可到了如今,早知道崔濟民死得這麼早,當初真不該攔著!不然哪有今日蔣氏攪風攪雨的事兒。
“雖說如今崔知府已經不在了,但他是忠烈之臣,女兒做個郡王側妃還是足夠的。”太后微微冷笑了一下,“想來忠烈之家,女兒必定四德俱全,有她給蔣氏分憂,我也就放心了。”
青玉想了一下:“但是崔知府……”
太后依舊闔著眼睛:“崔知府傷重難治,連太醫院院使也是束手無策的。
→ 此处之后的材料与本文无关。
/-- One slot of an aligned member. -/
def State.voteSlot (s : State) (n m : Nat) (b : VoteBlock) : State :=
  let md := s.redMod n
  let x := (s.red n).member m
  let k := s.slotKind n b
  let want := (x.last.getD 0 + 1) % md
  let bad := if k = 0 then x.bad + 1 else 0
  let s := s.modRed n fun r => r.setMember m { r.member m with bad := bad }
  if bad ≥ 16 then
    (s.modRed n fun r => r.setMember m { r.member m with run := 0, last := none, bad := 0 }).memberTo n m 1
  else if k = 2 then s
  else if k = 1 || b.bseq = want then
    let have_ := (x.copy b.bseq).any (·.valid)
    let s := (s.arrival n m (b.bseq == want)).modRed n fun r => r.setMember m { r.member m with last := some b.bseq }
    if s.outsideWin n b.bseq 0 then s.windowMiss n m false
    else if k = 0 && have_ then s.windowHit n m
    else (s.windowHit n m).keep n m { seq := b.bseq, clean := k = 1, valid := k = 1, data := b.data, at_ := s.owl }
  else s

/-- VOTE_MEMBER_BLOCK. -/
def State.voteMember (s : State) (n m : Nat) (b : VoteBlock) : State :=
  if s.redOn n && s.redRole n = 2 && m < 3 then
    if !s.memberUp n m then s.memberTo n m 0
    else if !s.memActive then s
    else
      let b := { b with bseq := b.bseq % 65536 }
      let s := if ((s.red n).member m).st = 0 then s.memberTo n m 1 else s
      if ((s.red n).member m).st = 1 then s.voteHunt n m b else s.voteSlot n m b
  else s

/-- A member of the decision: its number and its block. -/
abbrev Ballot := List (Nat × Held)

/-- Members whose data equals `d`. -/
def Ballot.with_ (l : Ballot) (d : List Byte) : Ballot := l.filter fun e => e.2.data == d

/-- The data on which at least two agree. -/
def Ballot.agreed (l : Ballot) : Option (List Byte) :=
  (l.find? fun e => (Ballot.with_ l e.2.data).length ≥ 2).map fun e => e.2.data

/-- The outcome of one block (R293): the data emitted, whether DISAGREE counts, and the members marked. -/
structure Verdict where
  data : Option (List Byte)
  disagree : Bool
  marked : List Nat
  deriving DecidableEq, Repr

/-- The table of R293. -/
def verdict (strict : Bool) (pres : Ballot) : Verdict :=
  let ok : Ballot := pres.filter fun e => e.2.valid
  let all := pres.map Prod.fst
  let maint : Verdict := { data := none, disagree := false, marked := [] }
  if pres.length = 3 then
    if ok.length ≥ 2 then
      match Ballot.agreed ok with
      | some d =>
        let off := (ok.filter fun e => e.2.data != d).map Prod.fst
        { data := some d, disagree := !off.isEmpty, marked := off }
      | none => { data := none, disagree := true, marked := all }
    else
      match ok with
      | [e] => { data := if strict then none else some e.2.data, disagree := true, marked := all.filter (· != e.1) }
      | _ => maint
  else if pres.length = 2 && ok.length = 2 then
    match Ballot.agreed ok with
    | some d => { data := some d, disagree := false, marked := [] }
    | none => { data := none, disagree := true, marked := all }
  else maint

/-- Invalid members whose data agrees with a valid one. -/
def checkOnly (pres : Ballot) : Nat :=
  (pres.filter fun e => !e.2.valid && pres.any fun f => f.2.valid && f.2.data == e.2.data).length

/-- dVOTE_DIS of the channel a marked member lies on (R295). -/
def State.markDis (n : Nat) (s : State) (m : Nat) : State :=
  match s.memberCh n m with
  | some c =>
    (s.modCh c fun h => { h with voteMark := s.after (10000 * max 1 (s.crf c 13 25 22)) }).setDef c dVDIS true
  | none => s

/-- One block of the result (R294): a framed signal leaves frame by frame without its padding, and as AIS where any
block of the frame was maintenance or had no place in the schedule. -/
def Red.voted (r : Red) (g q : Nat) (data : Option (List Byte)) : Red :=
  let b := max 1 (blocksOf g)
  let first := q % b == 0
  let bad := data.isNone || (!first && r.frameBad)
  let all := (if first then [] else r.frame) ++ data.getD (block64 0xFF)
  if q % b = b - 1 then
    { r with
      frame := [], frameBad := false, outMaint := bad
      out := if bad then maintFrame g else all.take (frameBytes g) }
  else { r with frame := all, frameBad := bad }

/-- VOTE_EMIT at the moment of the next block (R292 to R294): a member is present with the block it held ALIGNED and in
time. -/
def State.voteEmit (s : State) (n : Nat) : State :=
  let r := s.red n
  if s.redOn n && s.redRole n = 2 && s.playDue n then
    let q := r.next
    let pres : Ballot := (s.members n).filterMap fun m =>
      let x := r.member m
      if s.memActive then
        match x.copy q with
        | some h => if h.usable then some (m, h) else none
        | none => none
      else none
    let v := verdict (bit (s.redWord n) 7) pres
    let s := s.modRed n fun r => (r.played (s.redMod n) q).voted (fld (s.redWord n) 27 24) q v.data
    let s := if v.data.isNone then s.countTbl 5 n 6 31 0 1 else s
    let s := if v.disagree then s.countTbl 5 n 4 31 0 1 else s
    v.marked.foldl (State.markDis n) (s.countTbl 5 n 5 31 0 (checkOnly pres))
  else s

/-- VOTE_DIS_CLEAR_TIMER; the time stands while the bit is held (DEDUCED, notes/assumptions/143.md). -/
def State.voteClear (s : State) (c : Nat) : State :=
  if s.due (s.ch c).voteMark && !s.defHeld c dVDIS then (s.modCh c fun h => { h with voteMark := none }).setDef c dVDIS false else s

/-- The result of a TX stream carries maintenance. -/
def State.txMaint (s : State) (n : Nat) : Bool := !s.memberUp n 0 || s.txHeld n

/-- Slots and payload bytes of one frame of the carrier of a voted SIGNAL (R290). -/
def carrierSlots (g : Nat) : Nat × Nat :=
  if g = 0 then (133, 9360) else if g = 10 then (33, 2340) else if g ≥ 11 then (10, 756) else (217, 15232)

/-- The BSEQ of the first block of the frame that begins at or after q (R289). -/
def frameStartAt (g q : Nat) : Nat := let b := max 1 (blocksOf g); cdiv q b * b % bseqMod g

/-- A slot goes into the carrier: its frames hold whole slots and pad bytes of 0x00 (R290). -/
def Red.intoCarrier (r : Red) (g : Nat) (slot : List Byte) : Red :=
  let k := carrierSlots g
  let l := r.slots ++ slot
  if l.length ≥ 70 * k.1 then { r with slots := [], carrier := l ++ List.replicate (k.2 - 70 * k.1) 0 }
  else { r with slots := l }

/-- VOTE_TX_SLOT: the next data block when one is ready, an idle block otherwise (R288 to R290). The first block of a
frame takes the next number that is 0 modulo Bf, and none is ready before it (R289). The complement of CHECK in an idle
block covers the WIDTH bits of the profile (DESIGN CHOICE, notes/assumptions/191.md). -/
def State.voteTx (s : State) (n : Nat) (data : Option VoteData) : State :=
  if s.redOn n && s.redRole n = 3 then
    let g := fld (s.redWord n) 27 24
    let at_ := (s.red n).outSeq
    let data := data.filter fun x => x.first || frameStartAt g at_ != at_
    let q := if data.any (·.first) then frameStartAt g at_ else at_
    let full := 2 ^ (s.redAlg n).width - 1
    let d := match data with
      | some l => (l.data ++ block64 0).take 64
      | none => block64 0
    let v := if data.isSome then s.voteCheck n d q else s.voteCheck n d q ^^^ full
    let out := d ++ [BitVec.ofNat 8 (q / 256), BitVec.ofNat 8 q] ++ wordBytes (BitVec.ofNat 32 v)
    s.modRed n fun r => { r.intoCarrier g out with
      out := out, outMaint := s.txMaint n, outSeq := if data.isSome then (q + 1) % s.redMod n else q
      startAt := if data.isSome then some (q, s.nowNs) else r.startAt }
  else s

/-! ### IEEE 802.1CB (R284 to R287) -/

/-- The enabled entry of a function for a stream and a VID. -/
def State.frerEntry (s : State) (n vid : Nat) (gen : Bool) : Option Nat :=
  s.frersOn.find? fun e =>
    let w := s.tbl 6 e 0
    fld w 26 16 == n && fld w 11 0 == vid && bit w 30 == gen

/-- RESET_MS in µs. -/
def State.frerReset (s : State) (e : Nat) : Option Nat := s.after (1000 * max 1 (fld (s.tbl 6 e 1) 31 16))

/-- A frame leaves a FRER stream, mapped into GFP-F (R285); it keeps the payload FCS it came with
(DESIGN CHOICE, notes/assumptions/192.md). -/
def State.frerOut (s : State) (n : Nat) (f : FrerFrame) : State :=
  s.modRed n fun r =>
    let z := gfpFrame r.scrOut 0 1 f.pfi (f.bytes ++ fcsBytes f.fcs)
    { r with frerOut := r.frerOut ++ [f], scrOut := z.2, gfp := z.1 }

/-- A frame of a member container as its GFP-F delineation gives it (R150, R285): none outside SYNC, none that is no
client data frame, fails its payload FCS or is too long. -/
def State.frerDemap (s : State) (n m : Nat) (f : FrerFrame) : State × Option FrerFrame :=
  match f.gfp with
  | none => (s, some f)
  | some g =>
    let x := (s.red n).member m
    let st := gfpNext x.gfp g.core
    let z := descr43 x.scr g.area
    let s := s.modRed n fun r => r.setMember m { r.member m with gfp := st, scr := z.2 }
    let h := gfpHead z.1
    let e := h.frame
    (s, if x.gfp == .sync && st == .sync && h.client && e.2 && e.1.len ≤ 9600 then
        some { bytes := e.1.payload, fcs := e.1.fcs, pfi := h.pfi }
      else none)

/-- A frame with six bytes of R-TAG put in, its FCS recomputed (R287). -/
def frerInsert (f : FrerFrame) (q : Nat) : FrerFrame :=
  let o := rtagAt f.bytes
  let l := f.bytes.take o ++ [0xF1, 0xC1, 0, 0, BitVec.ofNat 8 (q / 256), BitVec.ofNat 8 q] ++ f.bytes.drop o
  { f with bytes := l, fcs := fcsOf l, gfp := none }

/-- A frame without its R-TAG, its FCS recomputed (R287). -/
def frerStrip (f : FrerFrame) : FrerFrame :=
  if f.rtag.isSome then
    let o := rtagAt f.bytes
    let l := f.bytes.take o ++ f.bytes.drop (o + 6)
    { f with bytes := l, fcs := fcsOf l, gfp := none }
  else f

/-- A recovered frame passes: counted, its R-TAG removed under STRIP, the reset time restarted. -/
def State.frerPass (s : State) (n e : Nat) (f : FrerFrame) : State :=
  let f := if bit (s.tbl 6 e 0) 29 then frerStrip f else f
  ((s.countTbl 6 e 2 31 0 1).modFrer e fun x => { x with resetAt := s.frerReset e }).frerOut n f

/-- Shift a history of a length by d places, the newest first. -/
def shiftHist (l : List Bool) (len d : Nat) : List Bool :=
  ((true :: List.replicate (min (d - 1) len) false) ++ l).take len

/-- The vector recovery algorithm (R284, R287) (PRESUMED, notes/assumptions/32.md). -/
def State.frerRecover (s : State) (n e : Nat) (f : FrerFrame) (q : Nat) : State :=
  let x := s.frer e
  let len := fld (s.tbl 6 e 1) 5 0 + 1
  if x.takeAny then
    (s.modFrer e fun x => { x with takeAny := false, recovSeq := q, history := [true] }).frerPass n e f
  else
    let d := (q + 65536 - x.recovSeq) % 65536
    if d = 0 || d ≥ 65536 - (len - 1) then
      let back := (65536 - d) % 65536
      if (x.history[back]?).getD false then s.countTbl 6 e 3 31 0 1
      else
        let h := (x.history ++ List.replicate len false).take len
        ((s.modFrer e fun x => { x with history := h.set back true }).countTbl 6 e 4 31 0 1).frerPass n e f
    else if d < len then
      let s := if d != 1 then s.countTbl 6 e 4 31 0 1 else s
      (s.modFrer e fun x => { x with recovSeq := q, history := shiftHist x.history len d }).frerPass n e f
    else s.countTbl 6 e 5 31 0 1

/-- FRER_RX_FRAME. A copy whose FCS fails is no good copy: it is discarded (DEDUCED, notes/assumptions/166.md); a member
in signal fail delivers none. -/
def State.frerRx (s : State) (n m : Nat) (f : FrerFrame) : State :=
  if s.redOn n && s.redRole n = 4 && m < 2 && s.memberUp n m then
    match s.frerDemap n m f with
    | (s, none) => s
    | (s, some f) =>
      if f.fcs != fcsOf f.bytes then s
      else match s.frerEntry n f.vid false with
        | none => if m = 0 then s.frerOut n f else s
        | some e =>
          match f.rtag with
          | none => if bit (s.tbl 6 e 0) 28 then s.frerPass n e f else s.countTbl 6 e 3 31 0 1
          | some q => s.frerRecover n e f (q % 65536)
  else s

/-- The R-TAG of a number goes into a frame (R287); a frame that grows too long is dropped. -/
def State.frerTag (s : State) (n e : Nat) (f : FrerFrame) (q : Nat) : State :=
  if f.len + 6 > 9600 then s.countTbl 6 e 3 31 0 1
  else
    ((s.countTbl 6 e 2 31 0 1).setTbl 6 e 5 (setFld (s.tbl 6 e 5) 15 0 ((q + 1) % 65536))).frerOut n
      (frerInsert f q)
雖說郡王妃用的法子有些匪夷所思,可醫者父母心,想來也不致因為安郡王曾與崔家長女有過婚約而記恨崔家,更不致因此要害崔知府性命吧。”
青玉默然。太后這些話聽起來都是在為郡王妃開脫,可字字句句都有些暗指。
“何況——”太后又淡淡地補了一句,“聽說蔣氏跟崔家長子還簽了個什麼契書,即使崔知府不治身亡,也沒有她的錯處。畢竟是她聰慧,崔家當日既肯籤這契書,如今自然不好再提了。”
青玉把頭垂得更低。這聰慧二字用在這裡,可不是什麼好話,分明是說郡王妃早想到了為自己脫身的法子,如此一來,若說她是無心為崔知府醫治,似乎也不是什麼子虛烏有的事了。
別看都說宮禁森森,隻言片語都難以遞出來,但那是指宮中不願意讓你傳什麼訊息。似太后這般地位,只要有心,隨便說一句話馬上就能傳出去,想來過不了多久,該知道的人也就都知道了。
“哦——”太后彷彿忽然想起什麼似的,“到寒食那日,讓蔣氏也進宮來吧。既然是給安郡王納側妃,她也該知道了才好回去準備不是?”
寒食節素來都是宮內妃嬪自己的聚會,因這一日全是冷食,並不好設宴,因此是不召外命婦的。如此,崔氏母女應召進宮就格外引人注目,才半天就傳遍了京城。
“母親,太后這是什麼意思?”崔幼婉這些日子也憔悴了許多。雖說崔家在京城中無親無眷,但因為有個捐軀為國的好名聲,來弔唁的人也川流不息,崔家一家人這幾天都在不停的答禮和守靈之中,沒有累倒已經很好。
崔夫人比她更憔悴,失去丈夫讓她的眼神都有些木然了:“總是好事吧……”頭上的天塌了,家裡的頂樑柱倒了,這時候太后說崔濟民是忠烈之臣,不啻是雪中送炭,無論這炭裡頭包著什麼,她都得接過來。畢竟她還有兩個兒子一個女兒,若能得了太后的青眼,前程定然比現在更好。
“可父親才是頭七……”這時候實在不該出門的。
“天地君親師,君在親之前。”崔夫人抬手抹了抹臉,疲憊地道,“太后有旨,我們豈能違抗。你去好生挑一挑衣裳,雖說是熱孝,入宮卻不好穿得太扎眼了,選件素淨些的就好。”